Employee engagement is paramount
Sadly, only 20% of employees are fully engaged at work. (Upskillist Soft Skills Impact Report, 2022). So how can organisations improve engagement in the workplace?
Recognising a disengaged employee
Employees who are disengaged start to show a decrease in productivity. Your top-performing employees would start to produce at the same level as your average employee, and your average employee would produce the bare minimum to get by.
A content employee who suddenly starts arguing a lot more or an employee who used to contribute a lot suddenly becomes a quiet employee who no longer engages is a sure sign that an employee has become disengaged and unmotivated.

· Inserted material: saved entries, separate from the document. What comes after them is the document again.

/-- The rows of R469's table that lead a motor from OFF to RUN, each with its frame. -/
def Obligations.MotorStartSequence : Prop :=
  ∀ (s : State) (m : Motor),
    ((motorAt s m).st = .off → s.pwr.pwrfail = false → s.pwr.sleep ≠ .eclipse → (motorParam s m).bad = false →
      (motorParam s m).valid = true → (motorParam s m).enable ≠ 0 →
      Gives (.motorEnable m true) s (fun t => (motorAt t m).st = .detect ∧ (motorAt t m).enable = true ∧
        (motorAt t m).gatesOff = true ∧ (motorAt t m).param = motorParam s m ∧ t.pins.cdEn.getLsbD m = true ∧ OnlyMotor m s t)) ∧
    (∀ (crossings : Nat) (speed : Int) (ke : Nat), (motorAt s m).st = .detect →
      (2 ≤ crossings → 300 < speed → keHolds (motorAt s m).param ke = true →
        Gives (.motorDetectDone m crossings speed ke) s (fun t => (motorAt t m).st = .catching ∧ (motorAt t m).keMeas = ke ∧
          (motorAt t m).reversed = false ∧ OnlyMotor m s t)) ∧
      (¬ (2 ≤ crossings ∧ 300 < speed) → 100 < speed.natAbs →
        Gives (.motorDetectDone m crossings speed ke) s (fun t => (motorAt t m).st = .brake ∧
          (motorAt t m).reversed = decide (2 ≤ crossings ∧ speed < 0) ∧ OnlyMotor m s t)) ∧
      (speed.natAbs ≤ 100 → Gives (.motorDetectDone m crossings speed ke) s (fun t => (motorAt t m).st = .align ∧ OnlyMotor m s t))) ∧
    ((motorAt s m).st = .brake → Gives (.brakeEnd m) s (fun t => (motorAt t m).st = .align ∧ OnlyMotor m s t)) ∧
    ((motorAt s m).st = .align → Gives (.alignDone m) s (fun t => (motorAt t m).st = .ramp ∧ OnlyMotor m s t)) ∧
    ((motorAt s m).st = .ramp → Gives (.rampDone m) s (fun t => (motorAt t m).st = .keCheck ∧ (motorAt t m).gatesOff = true ∧ OnlyMotor m s t)) ∧
    (∀ (peakUv radPerS : Nat), (motorAt s m).st = .keCheck → keHolds (motorAt s m).param (peakUv / radPerS) = true →
      Gives (.keCheckDone m peakUv radPerS) s (fun t => (motorAt t m).st = .catching ∧ (motorAt t m).keMeas = peakUv / radPerS ∧ OnlyMotor m s t)) ∧
    (∀ angle : BitVec 16, (motorAt s m).st = .catching →
      Gives (.observerLock m angle) s (fun t => (motorAt t m).st = .run ∧ (motorAt t m).angle = angle ∧ (motorAt t m).gatesOff = false ∧
        (loopAt t (4 + m)).e1 = 0 ∧ (loopAt t (4 + m)).y1 = 0 ∧ (loopAt t (8 + 2 * m)).y1 = 0 ∧ (loopAt t (8 + 2 * m)).out = 0 ∧
        t = { s with cool := { s.cool with motor := t.cool.motor, slot := t.cool.slot } }))

/-- The rows of R469's table that end in FAULT or OFF before RUN, each with its frame. -/
def Obligations.MotorFaultsAndStops : Prop :=
  ∀ (s : State) (m : Motor),
    ((motorAt s m).st = .brake → Gives (.brakeTimeout m) s (MotorFaulted m 3 s)) ∧
    (∀ (peakUv radPerS : Nat), (motorAt s m).st = .keCheck → keHolds (motorAt s m).param (peakUv / radPerS) = false →
      Gives (.keCheckDone m peakUv radPerS) s (fun t => MotorFaulted m 2 s t ∧ (motorAt t m).keFault = true)) ∧
    (∀ (crossings : Nat) (speed : Int) (ke : Nat), (motorAt s m).st = .detect → 2 ≤ crossings → 300 < speed →
      keHolds (motorAt s m).param ke = false →
      Gives (.motorDetectDone m crossings speed ke) s (fun t => MotorFaulted m 2 s t ∧ (motorAt t m).keFault = true)) ∧
    ((motorAt s m).st = .off → s.pwr.pwrfail = false → s.pwr.sleep ≠ .eclipse → (motorParam s m).bad = true →
      Gives (.motorEnable m true) s (MotorFaulted m 4 s)) ∧
    ((motorAt s m).st = .fault →
      ((motorAt s m).enable = false → Gives (.motorRestart m) s (fun t => (motorAt t m).st = .off ∧ (motorAt t m).losses = [] ∧ OnlyMotor m s t)) ∧
      ((motorAt s m).enable = true → s.pwr.pwrfail = false → s.pwr.sleep ≠ .eclipse → (motorParam s m).bad = false →
        (motorParam s m).valid = true → (motorParam s m).enable ≠ 0 →
        Gives (.motorRestart m) s (fun t => (motorAt t m).st = .detect ∧ (motorAt t m).losses = [] ∧ t.pins.cdEn.getLsbD m = true ∧ OnlyMotor m s t))) ∧
    Gives (.motorEnable m false) s (fun t => (motorAt t m).st = .off ∧ (motorAt t m).enable = false ∧ (motorAt t m).gatesOff = true ∧
      (motorAt t m).counted = true ∧ t.pins.cdEn.getLsbD m = false ∧ t.cool.motorFault = true ∧
      (managerDemand t ≠ managerDemand s → t.cool.thresholdChange = true) ∧ (∀ k, k < 4 → k ≠ m.val → (motorAt t k).st = (motorAt s k).st) ∧
      t = { s with cool := { s.cool with motor := t.cool.motor, motorFault := true, thresholdChange := t.cool.thresholdChange, trace := t.cool.trace }
                   pins := { s.pins with cdEn := t.pins.cdEn } })

/-- What a loss of the rotor does, and how it ends (R466, R474, R475). -/
def Obligations.RotorLossAndRecovery : Prop :=
  ∀ (s : State) (m : Motor),
    ((motorAt s m).st = .run →
      (implausible s m = true → Gives (.rotorLoss m) s (fun t => (motorAt t m).st = .coast ∧ (motorAt t m).gatesOff = true ∧ (motorAt t m).loss = true ∧
        (motorAt t m).losses = recentLosses s (motorAt s m) ++ [s.time.opMs] ∧ (motorAt t m).lossesTotal = (motorAt s m).lossesTotal + 1 ∧
        (∀ k, k ≠ m.val → motorAt t k = motorAt s k) ∧
        t = { s with cool := { s.cool with motor := t.cool.motor, trace := t.cool.trace } })) ∧
      (s.pwr.phase = .steady → s.pwr.sleep ≠ .night → Gives (.cdFaultNFall m) s (fun t => (motorAt t m).st = .coast ∧ (motorAt t m).gatesOff = true ∧
        (motorAt t m).losses = recentLosses s (motorAt s m) ++ [s.time.opMs] ∧ t.pins.cdFaultN.getLsbD m = false ∧
        (∀ k, k ≠ m.val → motorAt t k = motorAt s k ∧ t.pins.cdFaultN.getLsbD k = s.pins.cdFaultN.getLsbD k) ∧
        t = { s with cool := { s.cool with motor := t.cool.motor, trace := t.cool.trace }, pins := { s.pins with cdFaultN := t.pins.cdFaultN } })) ∧
      (∀ c : ConverterSample, (motorAt s m).gatesOff = false →
        exceeds (motorAt s m).param (Config.freeNat s.freeCtr) (motorAt s m).param.iLimit c = true →
        (9 ≤ (motorAt s m).overPeriods → Gives (.overcurrent m c) s (fun t => (motorAt t m).st = .coast ∧
          (motorAt t m).losses = recentLosses s (motorAt s m) ++ [s.time.opMs])) ∧
        ((motorAt s m).overPeriods < 9 → Gives (.overcurrent m c) s (fun t => (motorAt t m).st = .run ∧ (motorAt t m).gatesOff = true ∧
          (motorAt t m).overPeriods = (motorAt s m).overPeriods + 1 ∧ OnlyMotor m { s with freeCtr := s.freeCtr + 1 } t)))) ∧
    (∀ c : ConverterSample, (motorAt s m).st = .brake → Gives (.overcurrent m c) s (fun t => (motorAt t m).st = .brake ∧
      (motorAt t m).gatesOff = exceeds (motorAt s m).param (Config.freeNat s.freeCtr) (min (motorAt s m).param.brakeLimit (motorAt s m).param.iLimit) c ∧
      OnlyMotor m { s with freeCtr := s.freeCtr + 1 } t)) ∧
    (s.pwr.phase = .steady → s.pwr.sleep = .night → (motorAt s m).enable = true →
      Gives (.cdFaultNFall m) s (fun t => t.pwr.phase = .exiting ∧ t.pwr.wakeStatus.getLsbD 8 = true)) ∧
    ((motorAt s m).st = .coast → (recentLosses s (motorAt s m)).length < 3 →
      Gives (.coastDone m) s (fun t => (motorAt t m).st = .detect ∧ (motorAt t m).losses = recentLosses s (motorAt s m) ∧
        t.pins.cdFaultN.getLsbD m = true ∧ (∀ k, k ≠ m.val → motorAt t k = motorAt s k) ∧
        t = { s with cool := { s.cool with motor := t.cool.motor }, pins := { s.pins with cdFaultN := t.pins.cdFaultN } })) ∧
    ((motorAt s m).st = .coast → 3 ≤ (recentLosses s (motorAt s m)).length →
      Gives (.coastDone m) s (fun t => (motorAt t m).st = .fault ∧ (motorAt t m).counted = true ∧ t.pins.cdEn.getLsbD m = false ∧
        t.cool.motorFault = true ∧ t.alm = (record s 0x0C03 .fault (b1 m ++ b2 1)).alm)) ∧
    ((∀ k, k < 4 → (motorAt s k).enable = true → (motorAt s k).st = .run ∧ (motorAt s k).since + 60000 ≤ s.time.opMs) →
      Gives .motorFaultDemandLift s (fun t => t.cool.motorFault = false ∧ (∀ k, k < 4 → (motorAt t k).counted = false ∧ (motorAt t k).st = (motorAt s k).st) ∧
        (managerDemand t ≠ managerDemand s → t.cool.thresholdChange = true) ∧
        t = { s with cool := { s.cool with motor := t.cool.motor, motorFault := false, thresholdChange := t.cool.thresholdChange, trace := t.cool.trace } }))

An employee is no longer engaged in their work when:
- They stop contributing their opinions
- They are no longer creative
- They no longer contribute to the team
- They no longer take the initiative, and rather just follow instructions
Use learning and development programs to boost employee engagement
Providing employees with learning opportunities can increase employee engagement. That’s correlated with higher profits, lower absenteeism, better productivity and increased innovation.

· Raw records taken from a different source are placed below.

/-! ### MbxOps -/
@[simp] theorem modBox_guarded (s : State) (key : Nat) (f : Mailbox → Mailbox) : guarded (modBox s key f) = guarded s := by simp [modBox]
@[simp] theorem mbxEnd_guarded (s : State) (key : Nat) (e : MbxExec) (st : MbxStatus) (detail : Nat) (result : Bytes) : guarded (mbxEnd s key e st detail result) = guarded s := by simp [mbxEnd]
@[simp] theorem endWaiter_guarded (s : State) (w : Option (Nat × Nat)) (st : MbxStatus) (detail : Nat) (result : Bytes) : guarded (endWaiter s w st detail result) = guarded s := by
  simp only [endWaiter]; repeat' split
  all_goals simp
@[simp] theorem consumeChallenge_guarded (s : State) (key : Nat) : guarded (consumeChallenge s key) = guarded s := by simp [consumeChallenge]
@[simp] theorem noteAuthFailed_guarded (s : State) (opcode : Nat) : guarded (noteAuthFailed s opcode) = guarded s := by simp [noteAuthFailed]
@[simp] theorem authorise_guarded (s : State) (key : Nat) (e : MbxExec) : guarded (authorise s key e).2 = guarded s := by
  unfold authorise
  simp only
  repeat' split
  all_goals simp
@[simp] theorem mbxOk_guarded (x : MbxCtx) (result : Bytes) (detail : Nat) (s : State) : guarded (mbxOk x result detail s) = guarded s := by simp [mbxOk]
@[simp] theorem mbxDone_guarded (x : MbxCtx) (s : State) : guarded (mbxDone x s) = guarded s := by simp [mbxDone]
@[simp] theorem mbxFail_guarded (x : MbxCtx) (st : MbxStatus) (detail : Nat) (s : State) : guarded (mbxFail x st detail s) = guarded s := by simp [mbxFail]
@[simp] theorem mbxWait_guarded (x : MbxCtx) (s : State) : guarded (mbxWait x s) = guarded s := by simp [mbxWait]
theorem runMbx_guarded (fn m opcode : Nat) (sizes : Nat → Bool) (work : MbxCtx → Bytes → State → State) (s : State)
    (h : ∀ x r s, guarded (work x r s) = guarded s) : guarded (runMbx fn m opcode sizes work s) = guarded s := by
  unfold runMbx
  simp only
  split
  · rfl
  · rename_i e _
    have ha := authorise_guarded s (boxKey fn m) e
    split
    · rfl
    · split
      · simp
      · split
        · simp
        · split
          · simp
          · split
            · simp
            · split
              · generalize authorise s (boxKey fn m) e = q at ha
                obtain ⟨q1, q2⟩ := q
                simp only at ha
                cases q1 with
                | some st => simpa using ha
                | none =>
                  simp only
                  split
                  · simpa using ha
                  · split
                    · simpa using ha
                    · rw [h]; exact ha
              · split
                · simp
                · rw [h]
@[simp] theorem mbxBad_guarded (x : MbxCtx) (off : Nat) (s : State) : guarded (mbxBad x off s) = guarded s := by simp [mbxBad]
@[simp] theorem resetMailboxes_guarded (s : State) (fn : Nat) : guarded (resetMailboxes s fn) = guarded s := by
  unfold resetMailboxes; (repeat' split) <;> simp [foldl_guarded]
@[simp] theorem mailboxesNoMaster_guarded (s : State) (fn : Nat) : guarded (mailboxesNoMaster s fn) = guarded s := by
  simp only [mailboxesNoMaster]
  apply foldl_guarded; intro s a; repeat' split
  all_goals simp

/-! ### FwOps -/
@[simp] theorem endCommit_guarded (s : State) (o : Cpl) : guarded (endCommit s o) = guarded s := by unfold endCommit; split <;> simp
@[simp] theorem resumeIntake_guarded (s : State) : guarded (resumeIntake s) = guarded s := by
  unfold resumeIntake; (repeat' split) <;> simp [foldl_guarded]
@[simp] theorem handoverOver_guarded (s : State) : guarded (handoverOver s) = guarded s := by simp [handoverOver]
@[simp] theorem revertImage_guarded (s : State) : guarded (revertImage s) = guarded s := by
  simp [revertImage, setSlot]
@[simp] theorem revertIncompatible_guarded (s : State) : guarded (revertIncompatible s) = guarded s := by simp [revertIncompatible]
@[simp] theorem abandonHandover_guarded (s : State) : guarded (abandonHandover s) = guarded s := by simp [abandonHandover]

/-! ### Mailbox -/
@[simp] theorem latchCommand_guarded (s : State) (fn m : Nat) : guarded (latchCommand s fn m) = guarded s := by simp [latchCommand]
@[simp] theorem writeGo_guarded (s : State) (fn m : Nat) : guarded (writeGo s fn m) = guarded s := by simp [writeGo]
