-- ==== Sys2Proof/Laws/State.lean ====
section
/-! SUPPORT. What the named updates leave alone: one lemma for each update and each part of the state that it does not touch. -/
namespace Sys2Proof.Machine

/-- Two states with equal parts are equal: a frame is proved part by part. -/
theorem State.eq_of_parts (s t : State)
    (h_time : s.time = t.time)
    (h_alm : s.alm = t.alm)
    (h_settings : s.settings = t.settings)
    (h_fw : s.fw = t.fw)
    (h_media : s.media = t.media)
    (h_map : s.map = t.map)
    (h_red : s.red = t.red)
    (h_ret : s.ret = t.ret)
    (h_sealing : s.sealing = t.sealing)
    (h_halo : s.halo = t.halo)
    (h_host : s.host = t.host)
    (h_nvme : s.nvme = t.nvme)
    (h_vf : s.vf = t.vf)
    (h_mbx : s.mbx = t.mbx)
    (h_boot : s.boot = t.boot)
    (h_dram : s.dram = t.dram)
    (h_pwr : s.pwr = t.pwr)
    (h_cool : s.cool = t.cool)
    (h_pins : s.pins = t.pins)
    (h_pending : s.pending = t.pending)
    (h_freeCtr : s.freeCtr = t.freeCtr) : s = t := by
  cases s; cases t; simp_all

Employees feel more valued when they have access to ongoing training and development. Emphasising the importance of on-the-job training creates a supportive workplace, and employees who feel appreciated and challenged have greater satisfaction toward their jobs and boosts their morale – motivating them to approach their job duties with more self-confidence.
Learning and development tools also build the employee’s confidence because they have a stronger understanding of the industry and the responsibilities of their job. This confidence could very well push them to perform even better and think of new ideas that help them excel and go above and beyond.